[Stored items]
────────────────

-- ==== Sys2Proof/Machine/Tier2.lean ====
section
/-! DEFINITION. Machine/Tier2.lean: tier-2 packages with their self-refresh and fill (R84 to R87), accesses to array SRAM windows
(R18, R521), the MMU's invalidations and walks (R33, R92), and the checkpoint engine (R95 to R97). -/

namespace Sys2Proof.Machine

/-- No package that a tier-2 range touches is in self-refresh (R86). -/
def t2Awake (q : MemReq) (s : State) : Bool := (t2Pkgs s q.pa q.len).all (fun p => !s.selfRef.contains p)

/-- Can a waiting tier-2 access be served now: the fill has ended and no package it touches is in self-refresh (R86, R87). -/
def t2Ready (q : MemReq) (s : State) : Bool := (s.rf 0 Reg.T2_STATUS 1 1 == 1) && t2Awake q s

/-- What a tier-2 read met (R84). -/
def applyT2Event (ev : HbmEvent) (pa : Nat) (s : State) : State :=
  match ev with
  | .oneSymbol => s.count (t2Pkg s pa) Reg.T2_PKG_CE 1
  | .manySymbols => markBad pa s
  | .silent => silentError pa s
  | .clean | .parity => s

/-- An access is admitted at the package of its first address: it counts for its class (R35), and its packages note it (R86). -/
def admitT2 (q : MemReq) (s : State) : State :=
  let p := t2Pkg s q.pa
  noteT2 q.pa q.len { s with t2Counts := SMap.put s.t2Counts p (countAdmission (SMap.getD s.t2Counts p noCounts) (reqClass q.rid)) }

/-- Serve a tier-2 access. -/
def serveT2 (q : MemReq) (ev : HbmEvent) (s : State) : State :=
  let s1 := admitT2 q s
  if q.wdata.isNone ∨ partWrite s1 q.pa q.len then serveMem q (applyT2Event ev (readWord q s1) s1) else serveMem q s1

/-- An access waits for tier 2. -/
def holdT2 (q : MemReq) (s : State) : State := { s with t2Wait := s.t2Wait ++ [q] }

/-- A request to tier 2 (R84 to R87): served, or waiting for a self-refresh exit or, where its address is not yet filled, for the fill; with
packages missing it fails (R465); beyond the configuration nothing answers (R29). [DESIGN CHOICE 171] -/
def t2Req (q : MemReq) (ev : HbmEvent) (s : State) : State :=
  if (backing s q.pa).isNone then unbacked q s
  else if t2Short s then serveMem q s
  else if !t2Awake q s then holdT2 q s
  else if s.rf 0 Reg.T2_STATUS 1 1 = 1 then serveT2 q ev s
  else
    let (k, s1) := s.drawFree
    if Config.t2Filled k then serveT2 q ev s1 else holdT2 q s1

/-- TIER2_ACCESS (R84 to R87). -/
def execTier2Access (q : MemReq) (ev : HbmEvent) (s : State) : Host.Outcome State Fault Refusal :=
  if !unitsOn s ∨ regionOf q.pa ≠ .tier2 ∨ q.len = 0 then .next s else .next (t2Req q ev s)

/-- Serve the waiting accesses that can be served: at each package by class shares and then by its pointers (R34, R35, R39); `k` bounds them. -/
def drainT2Aux : Nat → State → State
  | 0, s => s
  | k + 1, s =>
    match s.t2Wait.find? (fun q => t2Ready q s) with
    | none => s
    | some q0 =>
      let p := t2Pkg s q0.pa
      let cs := s.t2Wait.filter (fun q => t2Ready q s && t2Pkg s q.pa == p)
      match pickWaiting (SMap.getD s.t2Counts p noCounts) (rrT2 p) cs s with
      | none => s
      | some (_, i, s1) =>
        match cs[i]? with
        | none => s
        | some q => drainT2Aux k (serveT2 q .clean { s1 with t2Wait := s1.t2Wait.erase q })

/-- Serve the waiting accesses that can be served. -/
def drainT2 (s : State) : State := drainT2Aux s.t2Wait.length s

/-- SELF_REFRESH_ENTRY: a package without an access for 100 µs, 2,500 ticks (R86). -/
def execSelfRefreshEntry (pkg : Fin 32) (s : State) : Host.Outcome State Fault Refusal :=
  if s.selfRef.contains pkg.val ∨ s.now < SMap.getD s.t2Last pkg.val 0 + 2500 ∨ s.t2Count ≤ pkg.val ∨
     s.t2Wait.any (fun q => (t2Pkgs s q.pa q.len).contains pkg.val) ∨ s.rf 0 Reg.T2_STATUS 1 1 = 0 then .next s
  else .next { s with selfRef := setIns s.selfRef pkg.val }

/-- Does a warm start hold every package in self-refresh (R86). -/
def t2Held (s : State) : Bool :=
  match s.up.boot with
  | some b => b.kind == 2 && b.failed.isNone
  | none => false

/-- A package leaves self-refresh and what waited for it is served; the hold of a warm start keeps it there (R86). -/
def leaveSelfRefresh (pkg : Nat) (s : State) : State :=
  if t2Held s then s else drainT2 { s with selfRef := setDel s.selfRef pkg }

/-- The fill ends: T2_STATUS.READY, unless packages are missing (R87, R465). -/
def t2FillDone (s : State) : State :=
  if s.rf 0 Reg.T2_STATUS 1 0 ≠ 1 ∨ t2Short s then s else drainT2 (s.setRf 0 Reg.T2_STATUS 1 1 1)

/-- What an SRAM read met: a single wrong bit is corrected and counted, two are an error (R470). -/
def applySramEvent (ev : BitErr) (pa : Nat) (s : State) : State :=
  match ev with
  | .one => s.count 0 Reg.FLT_SRAM_CE 1
  | .two => markBad ((backing s pa).getD pa) s
  | .none => s

/-- Serve an access to array SRAM. -/
def serveSram (q : MemReq) (ev : BitErr) (s : State) : State :=
  if q.wdata.isNone then serveMem q (applySramEvent ev q.pa s) else serveMem q s

/-- A request to an array SRAM window (R18, R19, R521): served by the array that carries it; an array not in RUN is woken first and
the request waits; the window of an OFF array is a reserved range. -/
def sramReq (q : MemReq) (ev : BitErr) (s : State) : State :=
  match regionOf q.pa with
  | .sram n _ =>
    match servingArray s n with
    | none => unbacked q s
    | some m =>
      if s.pst m = .run then serveSram q ev (arrayUp m s)
      else if s.aclk.on then beginWake m { s with sramWait := SMap.put s.sramWait m (SMap.getD s.sramWait m [] ++ [q]) }
      else waitClock .aclk (.sram q) s
  | _ => s

/-- SRAM_ACCESS (R18, R19, R521). -/
def execSramAccess (q : MemReq) (ev : BitErr) (s : State) : Host.Outcome State Fault Refusal :=
  if unitsOn s then .next (sramReq q ev s) else .next s

/-- Effect of MMU_INV_CTRL: GO starts the invalidation of the selected range, or sets REJECTED while one runs (R33). -/
def invGo (val : W32) (s : State) : State :=
  if fld val 0 0 = 0 then s
  else if s.inval.isSome then s.setRf 0 Reg.MMU_INV_STATUS 2 2 1
  else
    let va := s.reg64 0 Reg.MMU_INV_VA_LO % 2 ^ 48
    let n := (s.reg 0 Reg.MMU_INV_SIZE).toNat
    { s with inval := some (if n = 0 then (0, 2 ^ 48) else (va, n * 0x10000)) }.setRf 0 Reg.MMU_INV_STATUS 0 0 1

/-- The rule of MMU_INV_CTRL (R33). -/
def invRule : WriteRule := { effect := fun _ _ _ v s => invGo v s }

/-- MMU_INV_GO (R33). -/
def execMmuInvGo (port : Port) (val : W32) (rid : W16) (s : State) : Host.Outcome State Fault Refusal :=
  .next (portWrite invRule ⟨port, Reg.MMU_INV_CTRL, val, rid.toNat⟩ s)

/-- MMU_INVALIDATION_DONE: the range's cached translations are gone, BUSY clears, DONE sets (R33). -/
def execMmuInvalidationDone (s : State) : Host.Outcome State Fault Refusal :=
  match s.inval with
  | none => .next s
  | some (va, n) =>
    let keep := fun (e : TlbEntry) => decide (e.va + e.size ≤ va) || decide (va + n ≤ e.va)
    .next (({ s with tlb := s.tlb.filter keep, inval := none }.setRf 0 Reg.MMU_INV_STATUS 0 0 0).setRf 0
      Reg.MMU_INV_STATUS 1 1 1)

/-- Is a requester number that of a thread (R37): its failures are told by the THREAD record. -/
def isThreadRid (rid : Nat) : Bool := decide (0x1000 ≤ rid) && decide (rid < 0x2800)

/-- TABLE_WALK: the walk of an access that missed the translation cache; its requester gets the physical address or the fault,
which a unit other than a thread records (R30, R31, R92 to R94). -/
def execTableWalk (va : Fin 281474976710656) (need : Perm) (rid : W16) (s : State) : Host.Outcome State Fault Refusal :=
  if !unitsOn s ∨ (tlbFind s va.val).isSome then .next s
  else
    match translate { rid := rid.toNat, va := va.val } va.val need s with
    | (.ok pa, s1) => .next (s1.emit (.memReply rid.toNat .ok (leBytes 8 pa)))
    | (.error f, s1) =>
      .next ((if isThreadRid rid.toNat then s1 else unitFault rid.toNat va.val f s1).emit (.memReply rid.toNat f.st []))

/-- The 32 bytes of checkpoint entry `i` (R95). -/
def ckpEntry (va i : Nat) (s : State) : MRes (List Byte) := vRead { rid := ckpRid } .r (va + 32 * i) 32 s

/-- End a checkpoint list (R96). -/
def ckpEnd (code : Status) (s : State) : State :=
  let s1 := { s with ckp := none }
  let s2 := ((s1.setRf 0 Reg.CKP_STATUS 7 0 code.code).setRf 0 Reg.CKP_STATUS 8 8 0).setRf 0 Reg.CKP_STATUS 9 9 0
  raiseEvt .ckpt (s2.setReg64 0 Reg.CKP_TICK_LO s2.tb.toNat)

/-- The HBM source pages of 64 KiB of one 2 MiB unit of an entry, on which Lode writes are held (R25, R97). -/
def heldUnit (src entry unit : Nat) (s : State) : List (Nat × Nat × Nat) :=
  (List.range 32).filterMap (fun j =>
    match (translate { rid := ckpRid } (src + unit * 0x200000 + j * 0x10000) .r s).1 with
    | .ok pa => if regionOf pa = .hbm then some (pa, entry, unit) else none
    | .error _ => none)

/-- The held pages of one entry: those of its source, when it copies from HBM (R25, R97). -/
def heldEntry (entry : Nat) (e : List Byte) (s : State) : List (Nat × Nat × Nat) :=
  if bit (leAt e 20 1) 0 then []
  else (List.range (leAt e 16 4)).flatMap (fun u => heldUnit (leAt e 0 6) entry u s)

/-- The held pages of a list. -/
def ckpHeld (va count : Nat) (s : State) : List (Nat × Nat × Nat) :=
  (List.range count).flatMap (fun i =>
    match (ckpEntry va i s).1 with
    | .ok e => heldEntry i e s
    | .error _ => [])

/-- Start a list of `n` entries at `va` (R97): a bad count ends it at once, and so does a tier 2 short of packages (R465). -/
def ckpBegin (va n : Nat) (s : State) : State :=
  let s1 := (({ s with ckpArmed := none }.setRf 0 Reg.CKP_STATUS 9 9 0).setReg 0 Reg.CKP_DONE 0)
  if n = 0 ∨ n > 4096 then ckpEnd .descriptorInvalid s1
  else if t2Short s1 then ckpEnd .memUncorrectable s1
  else { s1 with ckp := some ⟨va, n, 0, 0, ckpHeld va n s1⟩ }.setRf 0 Reg.CKP_STATUS 8 8 1

/-- The list that the CKP registers name: its address and its count (R97). [DEDUCED 172] -/
def ckpList (s : State) : Nat × Nat := (s.reg64 0 Reg.CKP_LIST_LO % 2 ^ 48, s.rf 0 Reg.CKP_COUNT 12 0)

/-- Effect of a write to CKP_CTRL; ARM takes the address and the count as they stand (R97). [DEDUCED 172] -/
def ckpCtrl (val : W32) (s : State) : State :=
  let busy := s.rf 0 Reg.CKP_STATUS 8 8 = 1
  let armed := s.rf 0 Reg.CKP_STATUS 9 9 = 1
  let reject := s.setRf 0 Reg.CKP_STATUS 10 10 1
  match fld val 0 0, fld val 1 1 with
  | 0, 0 => s
  | 1, 1 => reject
  | 1, _ => if busy ∨ armed then reject else { s with ckpArmed := some (ckpList s) }.setRf 0 Reg.CKP_STATUS 9 9 1
  | _, _ => if busy ∨ armed ∨ s.rf 0 Reg.DSP_STATUS 1 1 = 1 then reject else ckpBegin (ckpList s).1 (ckpList s).2 s

/-- A write to CKP_CTRL. -/
def ckpRule : WriteRule := { effect := fun _ _ _ v s => ckpCtrl v s }

/-- CKP_ARM (R97). -/
def execCkpArm (port : Port) (val : W32) (rid : W16) (s : State) : Host.Outcome State Fault Refusal :=
  .next (portWrite ckpRule ⟨port, Reg.CKP_CTRL, val ||| 1, rid.toNat⟩ s)

/-- CKP_START (R97). -/
def execCkpStart (port : Port) (val : W32) (rid : W16) (s : State) : Host.Outcome State Fault Refusal :=
  .next (portWrite ckpRule ⟨port, Reg.CKP_CTRL, val ||| 2, rid.toNat⟩ s)

/-- Is a source address allowed: class W HBM, or tier 2 when DIR is 1 (R95). -/
def ckpSrcOk (dir : Bool) (pa : Nat) (s : State) : Bool :=
  if dir then regionOf pa = .tier2 else regionOf pa = .hbm && !isClassA s pa

/-- Is a destination address allowed: the other tier (R95). -/
def ckpDstOk (dir : Bool) (pa : Nat) : Bool := if dir then regionOf pa = .hbm else regionOf pa = .tier2

/-- Copy one 64 KiB page of a frame: translations, tiers, the source's errors, then the data, each transfer admitted
in the CKPT class (R34, R95, R96). -/
def ckpPage (dir : Bool) (src dst : Nat) (s : State) : MRes Unit :=
  match translate { rid := ckpRid, va := src } src .r s with
  | (.error f, s1) => (.error f, s1)
  | (.ok ps, s1) =>
    match translate { rid := ckpRid, va := dst } dst .w s1 with
    | (.error f, s2) => (.error f, s2)
    | (.ok pd, s2) =>
      if !ckpSrcOk dir ps s2 || !ckpDstOk dir pd then (.error (mkFail .descriptorInvalid 0), s2)
      else
        match refusedAt s2 ps 0x10000, refusedAt s2 pd 0x10000 with
        | some (g, r), _ => (.error (mkFail .memUncorrectable r), countUe s2 g)
        | none, some (g, r) => (.error (mkFail .memUncorrectable r), countUe s2 g)
        | none, none =>
          match firstBad s2 ps 0x10000 with
          | some w =>
            let rec_ := errRecord { rid := ckpRid, va := src } s2 w
            let (q, s3) := writeFaultId rec_ (countUe s2 w)
            (.error (mkFail rec_.status q), s3)
          | none =>
            let s3 := copyRange ps pd 0x10000 (unitReach { rid := ckpRid } pd 0x10000 (unitReach { rid := ckpRid } ps 0x10000 s2).2).2
            (.ok (), { s3 with scales := s3.scales.filter (fun e => e.1 < pd / 32 || (pd + 0x10000) / 32 ≤ e.1) })

/-- Copy one 2 MiB frame, page by page. [DEDUCED 36] -/
def ckpCopyPages (dir : Bool) (src dst : Nat) : Nat → State → MRes Unit
  | 0, s => (.ok (), s)
  | k + 1, s =>
    match ckpPage dir src dst s with
    | (.error f, s1) => (.error f, s1)
    | (.ok _, s1) => ckpCopyPages dir (src + 0x10000) (dst + 0x10000) k s1

/-- Move on to the next entry, ending the list after the last (R96). -/
def ckpNextEntry (r : CkpRun) (s : State) : State :=
  let s1 := s.setReg 0 Reg.CKP_DONE (BitVec.ofNat 32 (r.entry + 1))
  if r.entry + 1 ≥ r.count then ckpEnd .ok s1
  else { s1 with ckp := some { r with entry := r.entry + 1, frame := 0 } }

/-- End the list at a failure (R96, R97). [DEDUCED 36] -/
def ckpFail (va : Nat) (f : Fail) (s : State) : State := ckpEnd f.st (unitFault ckpRid va f s)

/-- One frame of an entry has been copied: its hold ends (R25, R96). -/
def ckpFrameDone (r : CkpRun) (frames : Nat) (s : State) : State :=
  let r1 := { r with frame := r.frame + 1, held := r.held.filter (fun h => h.2 ≠ (r.entry, r.frame)) }
  if r1.frame ≥ frames then ckpNextEntry r1 s else { s with ckp := some r1 }

/-- The next frame of the current entry (R95, R96). -/
def ckpStep (r : CkpRun) (e : List Byte) (s : State) : State :=
  let src := leAt e 0 6
  let dst := leAt e 8 6
  let n := leAt e 16 4
  let dir := bit (leAt e 20 1) 0
  if n = 0 then ckpNextEntry r s
  else if src % 0x200000 ≠ 0 ∨ dst % 0x200000 ≠ 0 then ckpFail src (mkFail .descriptorInvalid 0) s
  else
    let o := r.frame * 0x200000
    match ckpCopyPages dir (src + o) (dst + o) 32 s with
    | (.error f, s1) => ckpFail (src + o) f s1
    | (.ok _, s1) => ckpFrameDone r n s1

/-- CHECKPOINT_FRAME_COPY: the next frame of the running list (R95, R96). -/
def execCheckpointFrameCopy (s : State) : Host.Outcome State Fault Refusal :=
  match s.ckp with
  | none => .next s
  | some r =>
    match ckpEntry r.va r.entry s with
    | (.error f, s1) => .next (ckpFail (r.va + 32 * r.entry) f s1)
    | (.ok e, s1) => .next (ckpStep r e s1)

end Sys2Proof.Machine
end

────────────────

> **INSTRUCTIONS FOR THE TASK**:
Transcribe each line of the data above, unaltered, from the one where "0 Reg.CKP_DONE 0)" appears to the one where "Reg.CKP_STATUS 8 8 1" appears, inclusive of both.

> **SOLUTION BELOW**:
  let s1 := (({ s with ckpArmed := none }.setRf 0 Reg.CKP_STATUS 9 9 0).setReg 0 Reg.CKP_DONE 0)
  if n = 0 ∨ n > 4096 then ckpEnd .descriptorInvalid s1
  else if t2Short s1 then ckpEnd .memUncorrectable s1
  else { s1 with ckp := some ⟨va, n, 0, 0, ckpHeld va n s1⟩ }.setRf 0 Reg.CKP_STATUS 8 8 1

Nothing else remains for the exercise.